From the data below, return the exact lines starting at the line containing "if a < k then" and ending at the line containing "def memWriteBytes (d", both included, and nothing else.

───── Data to examine ─────

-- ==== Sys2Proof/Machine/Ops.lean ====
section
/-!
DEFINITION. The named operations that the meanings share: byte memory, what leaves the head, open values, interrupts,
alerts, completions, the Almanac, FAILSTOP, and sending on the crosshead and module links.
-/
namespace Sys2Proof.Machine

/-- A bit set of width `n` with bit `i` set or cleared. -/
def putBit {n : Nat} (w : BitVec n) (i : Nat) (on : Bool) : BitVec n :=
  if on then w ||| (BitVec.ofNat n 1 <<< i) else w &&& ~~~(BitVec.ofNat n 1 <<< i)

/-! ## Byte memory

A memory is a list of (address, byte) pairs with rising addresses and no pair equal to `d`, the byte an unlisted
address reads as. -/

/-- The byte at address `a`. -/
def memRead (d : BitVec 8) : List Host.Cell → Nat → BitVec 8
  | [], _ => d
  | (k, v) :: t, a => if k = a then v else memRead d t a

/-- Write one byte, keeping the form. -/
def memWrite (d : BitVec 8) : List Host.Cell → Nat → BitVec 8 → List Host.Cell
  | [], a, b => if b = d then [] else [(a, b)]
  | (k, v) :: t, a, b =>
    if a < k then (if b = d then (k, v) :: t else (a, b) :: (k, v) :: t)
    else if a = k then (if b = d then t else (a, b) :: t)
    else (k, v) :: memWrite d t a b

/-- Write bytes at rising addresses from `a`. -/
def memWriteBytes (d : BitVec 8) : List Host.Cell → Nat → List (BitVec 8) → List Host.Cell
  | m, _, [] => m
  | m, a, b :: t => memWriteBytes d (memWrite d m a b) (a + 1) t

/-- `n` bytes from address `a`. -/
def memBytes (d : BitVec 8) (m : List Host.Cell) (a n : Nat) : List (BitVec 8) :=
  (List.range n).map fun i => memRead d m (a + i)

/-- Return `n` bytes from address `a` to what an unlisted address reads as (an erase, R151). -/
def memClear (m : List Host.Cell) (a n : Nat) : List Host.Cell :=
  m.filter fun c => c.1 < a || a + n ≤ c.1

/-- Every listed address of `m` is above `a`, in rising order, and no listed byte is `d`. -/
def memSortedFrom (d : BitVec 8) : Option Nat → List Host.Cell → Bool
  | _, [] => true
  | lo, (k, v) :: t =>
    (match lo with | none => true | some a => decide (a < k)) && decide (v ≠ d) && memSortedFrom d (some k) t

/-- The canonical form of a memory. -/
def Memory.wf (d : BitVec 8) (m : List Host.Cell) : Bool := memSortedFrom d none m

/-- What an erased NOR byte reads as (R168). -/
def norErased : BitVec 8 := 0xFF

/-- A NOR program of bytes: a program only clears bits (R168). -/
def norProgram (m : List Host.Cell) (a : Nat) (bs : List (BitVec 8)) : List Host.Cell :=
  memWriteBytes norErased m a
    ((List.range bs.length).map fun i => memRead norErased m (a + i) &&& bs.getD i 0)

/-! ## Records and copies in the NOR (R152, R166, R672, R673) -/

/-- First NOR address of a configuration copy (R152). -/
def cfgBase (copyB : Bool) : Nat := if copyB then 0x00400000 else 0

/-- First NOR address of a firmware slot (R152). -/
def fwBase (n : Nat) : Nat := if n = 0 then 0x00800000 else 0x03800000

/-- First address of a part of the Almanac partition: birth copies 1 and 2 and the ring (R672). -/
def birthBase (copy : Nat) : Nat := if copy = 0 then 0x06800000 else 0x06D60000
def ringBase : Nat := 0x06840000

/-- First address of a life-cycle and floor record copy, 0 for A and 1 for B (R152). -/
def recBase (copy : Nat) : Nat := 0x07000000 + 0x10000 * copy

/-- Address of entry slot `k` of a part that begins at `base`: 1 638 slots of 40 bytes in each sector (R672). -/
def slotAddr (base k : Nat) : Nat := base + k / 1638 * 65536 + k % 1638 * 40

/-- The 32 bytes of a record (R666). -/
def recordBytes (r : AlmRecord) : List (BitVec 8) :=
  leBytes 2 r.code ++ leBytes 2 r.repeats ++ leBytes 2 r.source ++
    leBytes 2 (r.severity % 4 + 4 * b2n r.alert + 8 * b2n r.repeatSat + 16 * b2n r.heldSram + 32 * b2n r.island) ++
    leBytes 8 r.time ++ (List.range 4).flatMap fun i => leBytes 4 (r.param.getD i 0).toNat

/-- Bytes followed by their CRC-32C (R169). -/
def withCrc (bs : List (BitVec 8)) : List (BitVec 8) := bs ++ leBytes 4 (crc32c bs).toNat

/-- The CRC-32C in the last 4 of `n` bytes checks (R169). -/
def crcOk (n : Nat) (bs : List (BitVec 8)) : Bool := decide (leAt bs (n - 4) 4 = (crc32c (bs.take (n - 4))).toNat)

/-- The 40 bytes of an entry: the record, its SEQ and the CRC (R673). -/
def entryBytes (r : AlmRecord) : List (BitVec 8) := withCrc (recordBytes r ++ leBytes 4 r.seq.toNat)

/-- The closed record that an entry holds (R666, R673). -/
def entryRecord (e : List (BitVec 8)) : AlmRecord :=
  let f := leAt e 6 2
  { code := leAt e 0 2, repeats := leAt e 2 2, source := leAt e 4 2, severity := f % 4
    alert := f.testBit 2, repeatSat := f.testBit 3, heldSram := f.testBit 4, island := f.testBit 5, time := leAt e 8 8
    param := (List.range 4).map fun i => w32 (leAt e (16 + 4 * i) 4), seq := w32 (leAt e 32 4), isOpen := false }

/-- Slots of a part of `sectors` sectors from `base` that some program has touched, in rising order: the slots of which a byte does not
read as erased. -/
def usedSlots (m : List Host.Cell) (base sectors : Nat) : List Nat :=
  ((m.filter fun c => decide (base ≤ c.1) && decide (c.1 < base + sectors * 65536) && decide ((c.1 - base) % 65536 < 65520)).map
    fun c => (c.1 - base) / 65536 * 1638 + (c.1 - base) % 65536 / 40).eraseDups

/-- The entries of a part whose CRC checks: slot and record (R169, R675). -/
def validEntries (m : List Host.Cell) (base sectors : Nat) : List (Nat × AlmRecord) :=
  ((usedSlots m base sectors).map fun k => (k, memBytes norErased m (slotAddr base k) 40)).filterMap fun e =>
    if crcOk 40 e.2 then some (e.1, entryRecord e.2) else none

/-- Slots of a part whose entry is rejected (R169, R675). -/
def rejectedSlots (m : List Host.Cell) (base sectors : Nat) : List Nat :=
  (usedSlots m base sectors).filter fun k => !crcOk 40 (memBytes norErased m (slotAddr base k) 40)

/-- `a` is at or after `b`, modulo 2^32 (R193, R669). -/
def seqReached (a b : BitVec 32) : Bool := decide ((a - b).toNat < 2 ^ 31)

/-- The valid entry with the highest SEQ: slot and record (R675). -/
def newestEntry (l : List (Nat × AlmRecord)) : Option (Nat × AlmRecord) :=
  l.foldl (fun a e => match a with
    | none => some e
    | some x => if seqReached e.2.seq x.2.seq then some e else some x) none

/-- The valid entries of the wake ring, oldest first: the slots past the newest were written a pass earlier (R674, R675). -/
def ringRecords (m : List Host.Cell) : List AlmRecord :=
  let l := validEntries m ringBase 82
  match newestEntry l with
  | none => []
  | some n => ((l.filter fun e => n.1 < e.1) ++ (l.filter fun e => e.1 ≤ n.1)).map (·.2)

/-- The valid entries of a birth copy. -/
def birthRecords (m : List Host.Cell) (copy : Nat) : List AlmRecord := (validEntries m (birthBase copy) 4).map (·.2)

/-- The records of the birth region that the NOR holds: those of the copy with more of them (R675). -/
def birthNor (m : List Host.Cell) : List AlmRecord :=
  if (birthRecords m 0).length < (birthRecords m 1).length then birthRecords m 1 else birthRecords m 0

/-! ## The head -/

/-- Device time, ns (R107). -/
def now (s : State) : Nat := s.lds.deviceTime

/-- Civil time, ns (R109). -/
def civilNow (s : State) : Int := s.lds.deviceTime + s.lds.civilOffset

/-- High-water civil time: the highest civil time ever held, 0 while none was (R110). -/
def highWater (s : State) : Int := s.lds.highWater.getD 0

─────

» **Answer section**:
    if a < k then (if b = d then (k, v) :: t else (a, b) :: (k, v) :: t)
    else if a = k then (if b = d then t else (a, b) :: t)
    else (k, v) :: memWrite d t a b

/-- Write bytes at rising addresses from `a`. -/
def memWriteBytes (d : BitVec 8) : List Host.Cell → Nat → List (BitVec 8) → List Host.Cell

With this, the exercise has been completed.